Entries taken from a collection:
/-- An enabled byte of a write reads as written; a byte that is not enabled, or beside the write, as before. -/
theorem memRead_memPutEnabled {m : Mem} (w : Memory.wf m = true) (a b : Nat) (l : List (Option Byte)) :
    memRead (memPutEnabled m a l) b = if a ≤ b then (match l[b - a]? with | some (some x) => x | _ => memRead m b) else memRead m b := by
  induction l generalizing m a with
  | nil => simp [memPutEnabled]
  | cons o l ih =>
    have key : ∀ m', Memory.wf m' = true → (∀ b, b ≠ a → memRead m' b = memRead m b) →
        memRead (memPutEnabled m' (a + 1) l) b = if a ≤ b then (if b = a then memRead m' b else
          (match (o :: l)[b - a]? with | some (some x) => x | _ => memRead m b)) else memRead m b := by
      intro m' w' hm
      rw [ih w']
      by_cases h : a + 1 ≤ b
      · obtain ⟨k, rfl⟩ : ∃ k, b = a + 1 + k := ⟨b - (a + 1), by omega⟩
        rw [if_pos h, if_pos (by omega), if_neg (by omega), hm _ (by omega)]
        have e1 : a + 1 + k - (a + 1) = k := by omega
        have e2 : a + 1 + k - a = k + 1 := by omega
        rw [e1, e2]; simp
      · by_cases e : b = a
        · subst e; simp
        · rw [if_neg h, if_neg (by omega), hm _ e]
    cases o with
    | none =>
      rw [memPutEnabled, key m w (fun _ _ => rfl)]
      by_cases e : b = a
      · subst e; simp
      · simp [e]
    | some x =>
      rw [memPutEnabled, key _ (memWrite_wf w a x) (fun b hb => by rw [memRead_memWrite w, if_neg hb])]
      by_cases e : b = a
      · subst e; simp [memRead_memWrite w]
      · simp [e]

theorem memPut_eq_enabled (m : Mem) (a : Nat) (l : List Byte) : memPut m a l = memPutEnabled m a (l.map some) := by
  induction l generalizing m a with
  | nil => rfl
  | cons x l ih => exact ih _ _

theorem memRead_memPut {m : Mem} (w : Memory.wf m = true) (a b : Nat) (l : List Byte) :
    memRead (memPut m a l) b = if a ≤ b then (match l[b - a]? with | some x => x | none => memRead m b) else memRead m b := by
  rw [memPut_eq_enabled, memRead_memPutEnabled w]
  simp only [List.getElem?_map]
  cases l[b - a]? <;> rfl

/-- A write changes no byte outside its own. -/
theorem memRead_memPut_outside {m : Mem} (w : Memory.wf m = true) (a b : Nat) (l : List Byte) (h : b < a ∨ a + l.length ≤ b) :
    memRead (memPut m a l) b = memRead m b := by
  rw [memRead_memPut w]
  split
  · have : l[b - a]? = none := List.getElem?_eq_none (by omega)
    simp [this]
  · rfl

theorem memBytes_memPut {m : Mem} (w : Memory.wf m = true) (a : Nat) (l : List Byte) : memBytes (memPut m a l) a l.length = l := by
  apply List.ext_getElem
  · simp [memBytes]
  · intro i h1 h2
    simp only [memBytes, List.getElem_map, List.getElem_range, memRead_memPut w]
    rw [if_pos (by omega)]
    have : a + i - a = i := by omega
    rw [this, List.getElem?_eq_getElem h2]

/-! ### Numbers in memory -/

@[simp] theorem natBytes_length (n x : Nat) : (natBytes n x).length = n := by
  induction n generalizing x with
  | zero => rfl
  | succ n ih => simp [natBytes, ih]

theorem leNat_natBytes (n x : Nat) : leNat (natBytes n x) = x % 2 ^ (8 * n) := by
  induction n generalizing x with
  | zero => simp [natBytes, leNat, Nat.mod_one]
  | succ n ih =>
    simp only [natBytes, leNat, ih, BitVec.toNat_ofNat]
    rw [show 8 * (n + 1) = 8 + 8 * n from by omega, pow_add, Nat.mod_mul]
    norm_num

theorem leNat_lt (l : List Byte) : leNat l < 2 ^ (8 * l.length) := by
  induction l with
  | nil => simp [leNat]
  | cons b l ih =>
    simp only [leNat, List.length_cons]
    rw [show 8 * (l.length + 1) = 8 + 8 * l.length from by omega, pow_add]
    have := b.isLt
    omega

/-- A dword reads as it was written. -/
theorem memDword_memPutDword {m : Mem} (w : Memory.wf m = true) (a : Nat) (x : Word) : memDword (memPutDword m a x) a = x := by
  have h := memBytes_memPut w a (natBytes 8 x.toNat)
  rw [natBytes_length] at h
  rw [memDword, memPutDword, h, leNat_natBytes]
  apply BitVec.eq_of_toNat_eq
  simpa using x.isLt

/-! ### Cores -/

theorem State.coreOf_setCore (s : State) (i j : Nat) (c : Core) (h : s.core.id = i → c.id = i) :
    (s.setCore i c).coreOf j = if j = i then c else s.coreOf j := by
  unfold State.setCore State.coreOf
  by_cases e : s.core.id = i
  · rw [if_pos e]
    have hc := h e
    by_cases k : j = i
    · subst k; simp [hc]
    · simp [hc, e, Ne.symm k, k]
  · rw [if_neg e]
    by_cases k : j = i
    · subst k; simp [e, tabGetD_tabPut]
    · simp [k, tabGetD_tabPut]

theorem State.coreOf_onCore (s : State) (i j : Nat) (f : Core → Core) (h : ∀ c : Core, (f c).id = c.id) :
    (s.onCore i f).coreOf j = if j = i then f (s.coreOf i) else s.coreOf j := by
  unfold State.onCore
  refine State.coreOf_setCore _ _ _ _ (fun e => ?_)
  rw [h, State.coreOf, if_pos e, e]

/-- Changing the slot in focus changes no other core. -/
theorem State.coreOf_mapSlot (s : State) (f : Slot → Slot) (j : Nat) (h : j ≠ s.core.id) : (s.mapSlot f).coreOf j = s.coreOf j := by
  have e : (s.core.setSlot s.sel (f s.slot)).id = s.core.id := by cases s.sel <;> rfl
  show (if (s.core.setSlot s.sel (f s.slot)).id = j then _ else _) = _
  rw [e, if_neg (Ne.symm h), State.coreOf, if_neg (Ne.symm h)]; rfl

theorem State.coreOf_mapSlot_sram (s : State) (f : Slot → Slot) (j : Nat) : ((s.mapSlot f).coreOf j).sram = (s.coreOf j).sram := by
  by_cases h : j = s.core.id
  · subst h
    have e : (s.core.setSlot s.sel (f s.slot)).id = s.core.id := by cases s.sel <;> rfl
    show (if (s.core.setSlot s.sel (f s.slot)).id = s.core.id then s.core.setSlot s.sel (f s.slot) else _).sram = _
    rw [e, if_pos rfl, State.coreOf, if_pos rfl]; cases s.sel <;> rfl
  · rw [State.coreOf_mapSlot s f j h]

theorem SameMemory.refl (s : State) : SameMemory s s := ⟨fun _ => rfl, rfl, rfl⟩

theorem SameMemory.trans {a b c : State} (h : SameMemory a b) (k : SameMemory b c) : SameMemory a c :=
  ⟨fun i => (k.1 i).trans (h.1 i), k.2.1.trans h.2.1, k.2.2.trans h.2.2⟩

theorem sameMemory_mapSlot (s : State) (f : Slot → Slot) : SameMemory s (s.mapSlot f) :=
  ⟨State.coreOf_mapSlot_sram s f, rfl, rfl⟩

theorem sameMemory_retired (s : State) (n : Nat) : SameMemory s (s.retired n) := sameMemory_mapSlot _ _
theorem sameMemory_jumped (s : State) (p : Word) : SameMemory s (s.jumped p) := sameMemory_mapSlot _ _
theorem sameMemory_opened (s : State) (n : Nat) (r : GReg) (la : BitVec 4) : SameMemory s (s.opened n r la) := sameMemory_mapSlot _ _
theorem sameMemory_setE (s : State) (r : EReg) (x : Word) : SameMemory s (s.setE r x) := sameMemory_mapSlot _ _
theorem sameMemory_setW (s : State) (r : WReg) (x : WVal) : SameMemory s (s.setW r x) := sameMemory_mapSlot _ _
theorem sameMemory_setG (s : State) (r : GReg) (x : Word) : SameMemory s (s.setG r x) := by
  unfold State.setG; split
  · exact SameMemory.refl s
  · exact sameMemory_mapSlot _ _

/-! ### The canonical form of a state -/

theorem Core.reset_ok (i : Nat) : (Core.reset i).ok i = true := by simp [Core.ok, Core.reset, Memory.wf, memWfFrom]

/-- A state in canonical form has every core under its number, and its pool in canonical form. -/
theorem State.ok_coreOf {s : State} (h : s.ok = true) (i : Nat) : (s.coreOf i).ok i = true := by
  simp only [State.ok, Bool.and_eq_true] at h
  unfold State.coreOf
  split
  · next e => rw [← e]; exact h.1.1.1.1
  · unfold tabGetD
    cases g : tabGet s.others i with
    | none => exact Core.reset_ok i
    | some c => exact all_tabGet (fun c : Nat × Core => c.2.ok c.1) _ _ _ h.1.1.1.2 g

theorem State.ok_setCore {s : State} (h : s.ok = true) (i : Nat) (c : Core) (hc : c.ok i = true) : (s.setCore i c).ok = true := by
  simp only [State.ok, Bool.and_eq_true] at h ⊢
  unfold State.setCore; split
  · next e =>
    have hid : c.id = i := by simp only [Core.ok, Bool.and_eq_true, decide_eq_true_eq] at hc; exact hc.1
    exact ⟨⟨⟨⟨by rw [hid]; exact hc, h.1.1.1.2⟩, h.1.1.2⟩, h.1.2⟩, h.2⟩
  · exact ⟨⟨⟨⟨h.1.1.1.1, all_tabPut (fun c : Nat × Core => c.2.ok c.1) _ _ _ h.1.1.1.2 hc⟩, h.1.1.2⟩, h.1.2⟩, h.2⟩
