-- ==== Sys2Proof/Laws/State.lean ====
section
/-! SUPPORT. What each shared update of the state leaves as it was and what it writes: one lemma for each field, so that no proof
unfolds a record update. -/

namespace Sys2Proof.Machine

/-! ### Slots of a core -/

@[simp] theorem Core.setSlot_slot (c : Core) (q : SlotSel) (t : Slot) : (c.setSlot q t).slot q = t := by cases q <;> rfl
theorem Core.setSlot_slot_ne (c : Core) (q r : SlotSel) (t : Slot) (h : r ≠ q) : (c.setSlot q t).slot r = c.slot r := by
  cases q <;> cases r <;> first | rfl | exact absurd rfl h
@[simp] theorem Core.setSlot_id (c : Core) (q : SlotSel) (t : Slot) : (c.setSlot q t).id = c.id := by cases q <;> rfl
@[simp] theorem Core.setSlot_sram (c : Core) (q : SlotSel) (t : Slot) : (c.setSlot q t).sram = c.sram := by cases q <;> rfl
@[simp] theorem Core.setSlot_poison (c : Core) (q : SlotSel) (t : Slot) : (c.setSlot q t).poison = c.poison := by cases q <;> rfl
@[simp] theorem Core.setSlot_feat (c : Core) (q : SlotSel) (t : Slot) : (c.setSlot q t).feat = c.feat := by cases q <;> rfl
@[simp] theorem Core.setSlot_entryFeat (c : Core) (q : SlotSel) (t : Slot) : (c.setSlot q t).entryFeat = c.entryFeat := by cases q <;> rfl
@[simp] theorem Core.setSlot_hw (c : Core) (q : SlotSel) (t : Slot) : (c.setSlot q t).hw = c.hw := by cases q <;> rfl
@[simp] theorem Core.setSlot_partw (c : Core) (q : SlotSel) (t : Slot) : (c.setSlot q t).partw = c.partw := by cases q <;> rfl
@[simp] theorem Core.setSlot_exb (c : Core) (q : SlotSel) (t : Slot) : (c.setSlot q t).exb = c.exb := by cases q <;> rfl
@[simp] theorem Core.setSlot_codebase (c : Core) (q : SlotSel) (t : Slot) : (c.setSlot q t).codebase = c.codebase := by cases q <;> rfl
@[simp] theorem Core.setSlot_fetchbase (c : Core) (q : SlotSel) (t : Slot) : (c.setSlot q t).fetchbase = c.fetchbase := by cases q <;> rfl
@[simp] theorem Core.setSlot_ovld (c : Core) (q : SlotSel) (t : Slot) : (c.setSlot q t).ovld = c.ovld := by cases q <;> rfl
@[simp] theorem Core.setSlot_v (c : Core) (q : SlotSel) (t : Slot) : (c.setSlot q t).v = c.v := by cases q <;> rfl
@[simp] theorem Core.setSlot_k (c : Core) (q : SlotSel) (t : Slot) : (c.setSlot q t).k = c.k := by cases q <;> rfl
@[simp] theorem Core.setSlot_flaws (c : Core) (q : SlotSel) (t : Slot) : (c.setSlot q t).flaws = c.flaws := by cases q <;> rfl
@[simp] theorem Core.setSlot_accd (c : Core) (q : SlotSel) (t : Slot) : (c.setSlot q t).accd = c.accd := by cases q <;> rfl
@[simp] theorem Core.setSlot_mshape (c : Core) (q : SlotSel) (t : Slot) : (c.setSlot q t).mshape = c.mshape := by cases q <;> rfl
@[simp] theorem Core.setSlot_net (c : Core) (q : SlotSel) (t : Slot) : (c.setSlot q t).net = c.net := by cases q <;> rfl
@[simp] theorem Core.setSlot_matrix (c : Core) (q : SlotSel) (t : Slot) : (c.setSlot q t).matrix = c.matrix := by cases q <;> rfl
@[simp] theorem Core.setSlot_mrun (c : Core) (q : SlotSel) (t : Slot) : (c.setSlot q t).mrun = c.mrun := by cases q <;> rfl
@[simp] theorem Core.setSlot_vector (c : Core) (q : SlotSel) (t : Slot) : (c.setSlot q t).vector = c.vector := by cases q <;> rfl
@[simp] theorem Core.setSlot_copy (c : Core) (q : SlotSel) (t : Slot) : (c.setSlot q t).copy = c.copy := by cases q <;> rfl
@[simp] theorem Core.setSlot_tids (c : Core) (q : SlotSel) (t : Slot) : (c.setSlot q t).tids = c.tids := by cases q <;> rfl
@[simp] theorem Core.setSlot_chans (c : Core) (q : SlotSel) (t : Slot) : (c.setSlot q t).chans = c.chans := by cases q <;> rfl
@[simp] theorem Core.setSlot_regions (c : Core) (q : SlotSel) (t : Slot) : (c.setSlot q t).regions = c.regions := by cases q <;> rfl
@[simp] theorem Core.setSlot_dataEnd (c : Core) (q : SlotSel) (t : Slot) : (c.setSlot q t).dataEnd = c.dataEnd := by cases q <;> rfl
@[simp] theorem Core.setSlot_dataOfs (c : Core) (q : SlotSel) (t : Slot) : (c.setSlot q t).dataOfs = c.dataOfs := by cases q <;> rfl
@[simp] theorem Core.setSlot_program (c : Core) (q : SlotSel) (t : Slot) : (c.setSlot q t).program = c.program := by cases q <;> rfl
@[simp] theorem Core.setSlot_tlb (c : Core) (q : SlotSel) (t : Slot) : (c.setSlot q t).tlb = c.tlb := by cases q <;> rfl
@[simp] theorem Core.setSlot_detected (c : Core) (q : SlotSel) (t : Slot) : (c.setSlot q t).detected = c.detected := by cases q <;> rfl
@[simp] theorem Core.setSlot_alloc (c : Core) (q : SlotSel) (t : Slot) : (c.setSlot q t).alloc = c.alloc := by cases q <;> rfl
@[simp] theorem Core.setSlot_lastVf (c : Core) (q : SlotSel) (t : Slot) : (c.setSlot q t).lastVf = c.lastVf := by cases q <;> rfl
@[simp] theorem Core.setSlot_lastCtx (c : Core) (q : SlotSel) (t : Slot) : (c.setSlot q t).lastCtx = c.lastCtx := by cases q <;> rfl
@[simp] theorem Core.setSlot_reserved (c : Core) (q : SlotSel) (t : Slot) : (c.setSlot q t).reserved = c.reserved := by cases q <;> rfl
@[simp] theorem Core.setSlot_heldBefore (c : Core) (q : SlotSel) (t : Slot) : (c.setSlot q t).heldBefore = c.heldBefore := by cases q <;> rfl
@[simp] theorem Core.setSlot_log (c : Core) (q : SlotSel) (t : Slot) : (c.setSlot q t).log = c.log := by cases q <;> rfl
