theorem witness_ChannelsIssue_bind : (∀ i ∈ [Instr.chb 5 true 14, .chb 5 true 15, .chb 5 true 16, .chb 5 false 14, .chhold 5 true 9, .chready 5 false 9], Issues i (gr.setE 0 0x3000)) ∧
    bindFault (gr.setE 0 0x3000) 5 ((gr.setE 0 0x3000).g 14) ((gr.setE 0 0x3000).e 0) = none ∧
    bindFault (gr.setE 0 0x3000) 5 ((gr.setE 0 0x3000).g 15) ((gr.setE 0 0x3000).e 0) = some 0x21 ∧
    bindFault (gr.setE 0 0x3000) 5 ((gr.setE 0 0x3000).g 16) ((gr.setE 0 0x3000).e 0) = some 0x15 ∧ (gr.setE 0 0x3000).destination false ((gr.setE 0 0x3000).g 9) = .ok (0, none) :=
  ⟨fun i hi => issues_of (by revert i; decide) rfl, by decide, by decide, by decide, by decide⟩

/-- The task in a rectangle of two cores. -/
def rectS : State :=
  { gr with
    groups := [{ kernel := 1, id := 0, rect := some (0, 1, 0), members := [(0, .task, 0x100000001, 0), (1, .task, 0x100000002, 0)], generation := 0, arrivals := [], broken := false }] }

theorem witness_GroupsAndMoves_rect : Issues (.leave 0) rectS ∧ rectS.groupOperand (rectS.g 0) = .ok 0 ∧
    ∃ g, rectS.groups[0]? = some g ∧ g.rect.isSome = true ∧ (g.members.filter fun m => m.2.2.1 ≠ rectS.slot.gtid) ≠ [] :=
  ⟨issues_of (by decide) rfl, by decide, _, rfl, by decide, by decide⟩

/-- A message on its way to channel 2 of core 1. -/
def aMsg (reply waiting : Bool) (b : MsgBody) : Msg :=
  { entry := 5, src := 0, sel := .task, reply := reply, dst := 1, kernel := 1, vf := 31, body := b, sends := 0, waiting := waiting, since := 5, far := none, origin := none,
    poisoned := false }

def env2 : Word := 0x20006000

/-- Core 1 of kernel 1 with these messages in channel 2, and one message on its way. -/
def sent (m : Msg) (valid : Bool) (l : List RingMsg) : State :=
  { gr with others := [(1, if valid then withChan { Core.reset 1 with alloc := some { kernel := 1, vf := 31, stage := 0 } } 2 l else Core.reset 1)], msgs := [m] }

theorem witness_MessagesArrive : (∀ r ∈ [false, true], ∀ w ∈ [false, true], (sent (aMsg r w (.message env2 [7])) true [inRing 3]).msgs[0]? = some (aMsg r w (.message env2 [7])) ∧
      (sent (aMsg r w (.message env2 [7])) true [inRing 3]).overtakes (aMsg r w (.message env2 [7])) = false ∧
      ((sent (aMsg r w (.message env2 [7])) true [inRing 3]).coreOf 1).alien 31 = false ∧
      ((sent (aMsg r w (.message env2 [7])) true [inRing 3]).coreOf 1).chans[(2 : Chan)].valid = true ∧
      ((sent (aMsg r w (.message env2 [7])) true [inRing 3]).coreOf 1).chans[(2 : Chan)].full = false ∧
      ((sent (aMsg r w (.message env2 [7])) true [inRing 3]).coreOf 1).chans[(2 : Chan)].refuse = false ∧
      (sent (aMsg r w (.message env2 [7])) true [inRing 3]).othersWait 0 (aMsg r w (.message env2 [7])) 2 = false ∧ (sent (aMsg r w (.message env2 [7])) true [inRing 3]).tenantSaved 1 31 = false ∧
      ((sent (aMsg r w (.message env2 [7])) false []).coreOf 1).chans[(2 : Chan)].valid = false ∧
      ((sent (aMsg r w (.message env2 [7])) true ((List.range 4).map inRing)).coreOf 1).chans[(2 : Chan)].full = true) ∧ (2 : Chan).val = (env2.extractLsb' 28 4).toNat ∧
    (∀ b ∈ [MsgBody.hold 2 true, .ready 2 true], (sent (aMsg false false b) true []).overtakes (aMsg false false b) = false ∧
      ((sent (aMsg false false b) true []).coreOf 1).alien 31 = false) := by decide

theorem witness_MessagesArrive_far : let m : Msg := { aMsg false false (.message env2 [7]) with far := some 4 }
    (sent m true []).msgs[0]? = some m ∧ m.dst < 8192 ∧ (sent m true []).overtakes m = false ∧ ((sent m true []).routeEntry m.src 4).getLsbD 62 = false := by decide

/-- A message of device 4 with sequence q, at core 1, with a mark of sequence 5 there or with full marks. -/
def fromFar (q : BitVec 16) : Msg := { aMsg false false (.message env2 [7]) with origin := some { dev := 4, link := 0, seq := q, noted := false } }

PROBLEM DESCRIPTION:
Out of the data above, give again only the lines starting at the one holding "c.copy := by cases q <;> rfl" and ending at the one holding "c.chans := by cases q <;> rfl", unchanged.

PROBLEM SOLUTION:
@[simp] theorem Core.setSlot_copy (c : Core) (q : SlotSel) (t : Slot) : (c.setSlot q t).copy = c.copy := by cases q <;> rfl
@[simp] theorem Core.setSlot_tids (c : Core) (q : SlotSel) (t : Slot) : (c.setSlot q t).tids = c.tids := by cases q <;> rfl
@[simp] theorem Core.setSlot_chans (c : Core) (q : SlotSel) (t : Slot) : (c.setSlot q t).chans = c.chans := by cases q <;> rfl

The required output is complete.